Paul and I have English visitors staying with us this week — his aunt and uncle, Penny and John, who have never been to the U.S. before. Paul is quite the energetic tour guide, and they’ve covered a lot of territory since arriving on Tuesday.
If you prefer to do your touring over the course of, say, two years while in graduate school (or even if your time will also be limited), you may want some suggestions of what to see. Fortunately, my Admissions pals have volunteered to supply the blog with their ideas! I’m going to start with Jeff, whose list happens to include Penny and John’s plan for today while Paul and I are working. Jeff (who enthusiastically ignored my suggested word limit) writes:
How does one keep a blog entry concise when there is so much to be said about the topic? While you are visiting or studying at Fletcher, there are many things to do on this side of the river, but you also need to take time to visit the other side (Boston). I’m sure the ideas that immediately come to my mind are already on your radar screen, but I would be remiss if I failed to mention the Freedom Trail. I love walking, and Boston is a walking city. The trail covers many of the attractions you’ll want to see while in town, from churches to parks to graveyards to shipyards; it’s a great 2.5 mile walk around the city.
If you are more of the museum type, one of my favorites is the Isabella Stewart Gardner Museum. Aside from the great artwork, the building itself is a sight to see — custom built with a beautiful garden courtyard in the middle.
Another place I enjoy visiting with out-of-town guests is the Samuel Adams Brewery, located in Jamaica Plain. (Jamaica Plain is a neighborhood of Boston only a few T stops away from downtown.) The brewery tour lasts about an hour, a $2 donation is suggested, and tours culminate at the pub located inside the brewery with a few free samples. While in the area (if you like nature), a stop at the Arnold Arboretum is a must. The Arboretum is 265 acres, open from sunrise to sunset year round, with seasonal activities, walking tours and, of course, beautifully manicured trees and flowers.

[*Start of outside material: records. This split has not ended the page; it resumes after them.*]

-- ==== Sys2Proof/Machine/Ops.lean ====
section
/-!
DEFINITION. The named operations above the state that every block uses: reaching one slice or one bank, raising events and
writing records (chapter 16), and copying snapshots (R262).
-/

namespace Sys2Proof.Machine

/-! ## Reaching a part of the state -/

/-- Change one slice. -/
def onSlice (p : Port) (f : Slice → Slice) (s : State) : State := { s with slices := updAt s.slices p f }

/-- Change the attach block of a slice. -/
def onAtt (p : Port) (f : SliceAtt → SliceAtt) : State → State := onSlice p (fun x => { x with att := f x.att })

/-- Change the message engine of a slice. -/
def onPd (p : Port) (f : SlicePd → SlicePd) : State → State := onSlice p (fun x => { x with pd := f x.pd })

/-- Change the offers and contracts of a slice. -/
def onOff (p : Port) (f : SliceOff → SliceOff) : State → State := onSlice p (fun x => { x with off := f x.off })

/-- Change the mailboxes of a slice. -/
def onMb (p : Port) (f : SliceMb → SliceMb) : State → State := onSlice p (fun x => { x with mb := f x.mb })

/-- Change the power stage of a slice. -/
def onPs (p : Port) (f : SlicePs → SlicePs) : State → State := onSlice p (fun x => { x with ps := f x.ps })

/-- Change the role swaps of a slice. -/
def onSw (p : Port) (f : SliceSw → SliceSw) : State → State := onSlice p (fun x => { x with sw := f x.sw })

/-- Change the protection of a slice. -/
def onPr (p : Port) (f : SlicePr → SlicePr) : State → State := onSlice p (fun x => { x with pr := f x.pr })

/-- Change the grant of a slice. -/
def onGr (p : Port) (f : SliceGr → SliceGr) : State → State := onSlice p (fun x => { x with gr := f x.gr })

/-- Change the Thatch block of a slice. -/
def onTh (p : Port) (f : SliceTh → SliceTh) : State → State := onSlice p (fun x => { x with th := f x.th })

/-- Change the pins of a slice. -/
def onPins (p : Port) (f : SlicePins → SlicePins) : State → State := onSlice p (fun x => { x with pins := f x.pins })

/-- Change what the Policy Core holds about a port. -/
def onPortBud (p : Port) (f : PortBud → PortBud) (s : State) : State :=
  { s with bud := { s.bud with ports := updAt s.bud.ports p f } }

/-- Change a port's part of the kiln model. -/
def onPortKln (p : Port) (f : PortKln → PortKln) (s : State) : State :=
  { s with kln := { s.kln with ports := updAt s.kln.ports p f } }

/-- Change a sheaf. -/
def onSheaf (k : Fin 8) (f : Sheaf → Sheaf) (s : State) : State :=
  { s with kln := { s.kln with sheaves := updAt s.kln.sheaves k f } }

/-- Do something for each port, port 0 first. -/
def overPorts (f : Port → State → State) (s : State) : State := allPorts.foldl (fun s p => f p s) s

/-- Change the supply block. -/
def onSup (f : Sup → Sup) (s : State) : State := { s with sup := f s.sup }

/-- Change the identity block. -/
def onDid (f : Did → Did) (s : State) : State := { s with did := f s.did }

/-- Change the recorder. -/
def onEvr (f : Evr → Evr) (s : State) : State := { s with evr := f s.evr }

/-- Change the update engine. -/
def onLcu (f : Lcu → Lcu) (s : State) : State := { s with lcu := f s.lcu }

/-- Change the NAND controller. -/
def onNvc (f : Nvc → Nvc) (s : State) : State := { s with nvc := f s.nvc }

/-- Change what the flash holds. -/
def onNand (f : Nand → Nand) (s : State) : State := { s with nand := f s.nand }

/-- Change a requester's bank of the scheduler's load registers. -/
def onLdBank (k : Bank) (f : LdBank → LdBank) (s : State) : State :=
  { s with cyc := { s.cyc with banks := s.cyc.banks.upd k f } }

/-- Change a requester's bank of the reading window. -/
def onEvrBank (k : Bank) (f : EvrBank → EvrBank) : State → State := onEvr (fun e =>
  match k with
  | .a => { e with bankA := f e.bankA } | .b => { e with bankB := f e.bankB } | .s => { e with bankS := f e.bankS }
  | .p => { e with bankP := f e.bankP } | .w => { e with bankW := f e.bankW })

/-- Change a requester's bank of the aggregator. -/
def onEvaBank (k : Bank) (f : EvaBank → EvaBank) (s : State) : State :=
  { s with eva := match k with
    | .a => { s.eva with a := f s.eva.a } | .b => { s.eva with b := f s.eva.b } | .s => { s.eva with s := f s.eva.s }
    | .p => { s.eva with p := f s.eva.p } | .w => { s.eva with w := f s.eva.w } }

/-- Take a free value's number. -/
def takeFree (s : State) : State := { s with free := s.free + 1 }

/-! ## Events (R353) -/

/-- A bank with source `n` pending. -/
def EvaBank.set (n : Nat) (x : EvaBank) : EvaBank := { x with pend := x.pend ||| (1 <<< n) }

/-- Raise event source `n` in every bank. -/
def raise (n : Nat) (s : State) : State :=
  { s with eva := { a := s.eva.a.set n, b := s.eva.b.set n, s := s.eva.s.set n, p := s.eva.p.set n, w := s.eva.w.set n } }

/-! ## Records (R341 to R346) -/

/-- The number of hardware records not yet in the log (`EVR_STAT.UNDRAINED`). -/
def undrained (e : Evr) : Nat := (e.next - e.drain).toNat

/-- FLAGS bits 0, 1 and 4 as they stand: saturated counts, and a pre-reset phase (Table 16.1). -/
def autoFlags (s : State) : BitVec 16 :=
  (if s.evr.opmin.sat then 1 else 0) ||| (if s.evr.pcc.sat then 2 else 0) ||| (if s.did.preReset then 16 else 0)

/-- The next slot of the ring takes a record (R344, R345): a full ring loses its oldest undrained record, and `F75` follows
the count. -/
def ringPut (type source : BitVec 8) (flags : BitVec 16) (data : BitVec 48) (s : State) : State :=
  let e := s.evr
  let r : HwRecord :=
    { type := type, source := source, flags := flags ||| autoFlags s, minutes := e.opmin.minF, pcc := e.pcc.pcc, data := data
      no := e.next }
  let full := undrained e = 2048
  let e := { e with
    ring := (r :: e.ring).take 2048, next := e.next + 1, drain := if full then e.drain + 1 else e.drain
    lost := if full then satInc e.lost else e.lost, lostNow := if full then e.lostNow + 1 else e.lostNow }
  let above := 1536 < undrained e
  let s' := { s with evr := { e with f75 := above || (e.f75 && 1024 < undrained e) } }
  if above && !e.f75 then raise 216 s' else s'

/-- The DATA of the sector header whose own number is `n`: the boot number's low half and the number (Table 16.2). -/
def headerData (boot n : Word) : BitVec 48 := (boot.setWidth 16).setWidth 48 ||| (n.setWidth 48 <<< 16)

/-- Write a hardware record, after the sector header where one is due (R344). -/
def ringWrite (type source : BitVec 8) (flags : BitVec 16) (data : BitVec 48) (s : State) : State :=
  let s := if s.evr.next.toNat % 32 = 0 then ringPut 0x0B 0xFF 0 (headerData s.evr.boot s.evr.next) s else s
  ringPut type source flags data s

/-- A hardware record is due: written while the recorder runs; earlier in the boot it is held, up to 16, or counted as lost
(R346). In recovery nothing is written (R87). -/
def hwRecord (type source : BitVec 8) (flags : BitVec 16) (data : BitVec 48) (s : State) : State :=
  if s.evr.running then ringWrite type source flags data s
  else if s.did.cond = .boot then
    if s.evr.held.length < 16 then
      onEvr (fun e => { e with held := e.held ++ [{ type := type, source := source, data := data, flags := flags }] }) s
    else onEvr (fun e => { e with lost := satInc e.lost, lostNow := e.lostNow + 1 }) s
  else s

/-- A firmware record, while the Policy Core runs (R343, R354). -/
def fwRecord (source : Nat) (word : Word) (idx : Nat) (s : State) : State :=
  if policyRuns s then
    onEvr (fun e => { e with
      fwRing := ({ source := BitVec.ofNat 8 source, seq := e.fwSeq
                   data := word.setWidth 64 ||| (BitVec.ofNat 64 idx <<< 32) } :: e.fwRing).take 4096
      fwSeq := e.fwSeq + 1 }) s
  else s

/-- Raise a global source with its firmware record. -/
def globalEvent (n : Nat) (word : Word) (idx : Nat) (s : State) : State := fwRecord n word idx (raise n s)

/-- The register that the firmware record of port event 8p + k carries (Table 16.4). -/
def portWord (p : Port) (k : Nat) (s : State) : Word :=
  let sl := s.slice p
  match k with
  | 0 => sl.att.attstat.toWord
  | 1 => sl.off.contract.toWord
  | 2 => sl.sw.swstat.toWord
  | 3 => sl.pr.prstat.toWord
  | 4 => thstatWord sl.th
  | 6 => (s.kln.ports.get p).b.toWord
  | _ => sl.pd.pdstat.toWord

/-- Raise port source 8p + k with its firmware record; k = 5 has none, and a trip writes its own record instead. -/
def portEvent (p : Port) (k : Nat) (s : State) : State :=
  if k = 5 then raise (8 * p.val + 5) s else globalEvent (8 * p.val + k) (portWord p k s) p.val s

/-- A Supply record: `SUP_STAT` and the bulk voltage (Table 16.2). -/
def supplyRecord (source : BitVec 8) (s : State) : State :=
  hwRecord 1 source 0 ((supStat s.sup).toWord.setWidth 48 ||| (s.sup.vaux.vbulk.setWidth 48 <<< 32)) s

/-- Raise a source of the supply block with its record. -/
def supplyEvent (n : Nat) (s : State) : State := supplyRecord (BitVec.ofNat 8 n) (raise n s)

/-! ## Snapshots (R262) -/

/-- A snapshot entry runs: one copy at a strobe, however many entries run there. -/
def takeSnapshot (s : State) : State :=
  if s.cyc.snapTaken then s else
  let s := overPorts (fun p s => onSlice p (fun x => { x with hold := x.snap }) s) s
  raise 207 { s with cyc := { s.cyc with snapCn := s.cyc.cn, snapSeq := s.cyc.snapSeq + 1, snapTaken := true } }

end Sys2Proof.Machine
end

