-- ==== Sys2Proof/Machine/ConfigImage.lean ====
section
/-!
DEFINITION. The configuration image: its acceptance, the walk over its records, the checks that follow, the settings and
the locks (chapter 18, step 7 of Table 4.2).
-/

namespace Sys2Proof.Machine

/-! ## Reading bytes -/

/-- The byte of an image at an offset. -/
def imgByte (img : List Byte) (o : Nat) : Byte := img.getD o 0

/-- The 16-bit value at an offset, little-endian. -/
def imgHalf (img : List Byte) (o : Nat) : BitVec 16 := imgByte img (o + 1) ++ imgByte img o

/-- The word at an offset, little-endian. -/
def imgWord (img : List Byte) (o : Nat) : Word := imgHalf img (o + 2) ++ imgHalf img o

/-- `n` bytes from an offset. -/
def imgSlice (img : List Byte) (o n : Nat) : List Byte := (img.drop o).take n

/-! ## Acceptance (R385, R386) -/

/-- The digest that eight OTP words from `w` hold: bytes 0 to 3 in the first, little-endian (Table 17.1). -/
def otpDigest (o : Otp) (w : Nat) : List Byte :=
  (List.range 8).flatMap (fun i => le32 (o.shd.toList.getD (w + i) 0))

/-- A public key is accepted for configuration images in the present lifecycle state (R374, R386). -/
def configKeyOk (o : Otp) (pub : List Byte) : Bool :=
  let owner := okeyUsable o && Config.sha256 pub == otpDigest o 32
  let k := lifecycle o
  if k = 1 then owner || ((lcstat o).eval && Config.sha256 pub == Config.evalKeyHash)
  else if k = 2 || k = 3 then owner
  else false

/-- The stepping of OTP word 0 lies in an image's range; offsets 10 and 11 of either header. -/
def steppingOk (o : Otp) (hdr : List Byte) : Bool :=
  let st := (getField (otpShadow o 0) 16 4).toNat
  (imgByte hdr 10).toNat ≤ st && st ≤ (imgByte hdr 11).toNat

/-- The image is accepted (R386). -/
def imageOk (o : Otp) (img : List Byte) : Bool :=
  let rec_ := (imgWord img 16).toNat
  let len := (imgWord img 12).toNat
  let pub := imgSlice img (64 + rec_) 64
  imgSlice img 0 4 == [0x44, 0x58, 0x43, 0x46] && imgByte img 4 == 1 && imgHalf img 6 == 64 && imgHalf img 8 == 0x2448
    && imgHalf img 8 == (otpShadow o 0).setWidth 16
    && steppingOk o img && len == 64 + rec_ + 128 && len ≤ 524288 && len ≤ img.length
    && configKeyOk o pub
    && Config.ecdsaOk pub (Config.sha256 (imgSlice img 0 (128 + rec_))) (imgSlice img (128 + rec_) 64)

/-! ## The walk (R387 to R391) -/

/-- Payload lengths and instances of the known tags (Table 18.5): the full length in bytes, and whether INST is allowed. -/
def tagInfo (tag : Byte) : Option (Nat × (Nat → Bool)) :=
  let only0 : Nat → Bool := fun i => i = 0
  if tag = 0x01 then some (20, only0)
  else if tag = 0x02 then some (40, only0)
  else if tag = 0x03 then some (44, only0)
  else if tag = 0x10 then some (68, fun i => i < 24)
  else if tag = 0x20 then some (65504, fun i => i < 256)
  else if tag = 0x21 then some (16, fun i => i < 8)
  else if tag = 0x22 then some (4, fun i => 1 ≤ i && i ≤ 8)
  else if tag = 0x30 then some (40, only0)
  else if tag = 0x40 then some (72, only0)
  else if tag = 0x41 then some (256, fun i => i < 3)
  else if tag = 0x42 then some (16, fun i => i < 5)
  else if tag = 0x50 then some (4, fun i => i < 24 || i = 255)
  else if tag = 0x60 then some (8, only0)
  else none
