/-- EPR_KEEPALIVE (R155). -/
def execEprKeepalive (p : Port) (s : State) : Host.Outcome State Fault Refusal :=
  .next (whenReleased (fun s => if (s.slice p).off.contract.epr then reply p .sop .eprKeepAliveAck [] s else s) s)

/-- EPR_KEEPALIVE_TIMEOUT (R155). -/
def execEprKeepaliveTimeout (p : Port) (s : State) : Host.Outcome State Fault Refusal :=
  .next (whenReleased (fun s =>
    let x := s.slice p
    if x.off.contract.epr && !x.sw.swstat.prole then sendHardReset p s else s) s)

/-- PPS_TIMEOUT (R152). -/
def execPpsTimeout (p : Port) (s : State) : Host.Outcome State Fault Refusal :=
  .next (whenReleased (fun s =>
    let x := s.slice p
    if x.off.contract.kind = 2 && !x.sw.swstat.prole && x.off.xstep = .idle then sendHardReset p s else s) s)

/-! ## Alerts and the grant (R157, R159, R232) -/

/-- ALERT_HOLDOFF_EXPIRY: the bits set meanwhile may go out (R157). -/
def execAlertHoldoffExpiry (p : Port) (s : State) : Host.Outcome State Fault Refusal :=
  .next (whenReleased (fun s =>
    s |> onOff p (fun o => { o with alertHold := false, alertBits := o.alertBits ||| o.alertLater, alertLater := 0 })
      |> tryAlert p) s)

/-- COMPLIANCE_EXPIRY: 5 s after the grant register fell, with a mean delivered power of `mean` (10 mW) in the last second,
a partner that has not reduced its draw is limited (R159). -/
def execComplianceExpiry (p : Port) (mean : Nat) (s : State) : Host.Outcome State Fault Refusal :=
  .next (whenReleased (fun s =>
    let x := s.slice p
    if !x.off.complRun then s else
    let reduced := (x.off.complCon && conPower x ≤ 10 * x.gr.eff) || mean ≤ 10 * x.gr.eff
    let s := onOff p (fun o => { o with
      complRun := false, complCon := false, limit := if reduced then o.limit else .compliance }) s
    if reduced then s else portEvent p 6 s) s)

/-- GRANT_WRITE: the Policy Core writes `SLC_GRANT` (R16, R232). -/
def execGrantWrite (p : Port) (w : Word) (s : State) : Host.Outcome State Fault Refusal :=
  .next (spreading (setGrant p (({} : SlcGrant).put w)) s)

end Sys2Proof.Machine
end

Last, I would like to give a plug to the Boston Harbor Islands, made up of 34 islands, including 35 miles of undeveloped shoreline and 1600 acres of land. If you are in town during the spring, summer or fall, and have a free day, you can hop on a ferry to one (or more) of the islands to hike, picnic, explore, kayak, fish, or swim. Plus, there are two national historic landmarks on the islands: Fort Warren is located on George’s Island and Boston Light is located on Little Brewster Island. Only a few of the islands are accessible by ferry, while some can only be reached by taking a special tour. However you get out there, it’s a nice way to take in a different view of Boston.
One last thing: RESTAURANTS! There are too many favorites to mention here. Just stop by my office when you’re visiting, and I’ll be happy to chat. Restaurants and food are among the most frequent topics of conversation between members of the Admissions staff.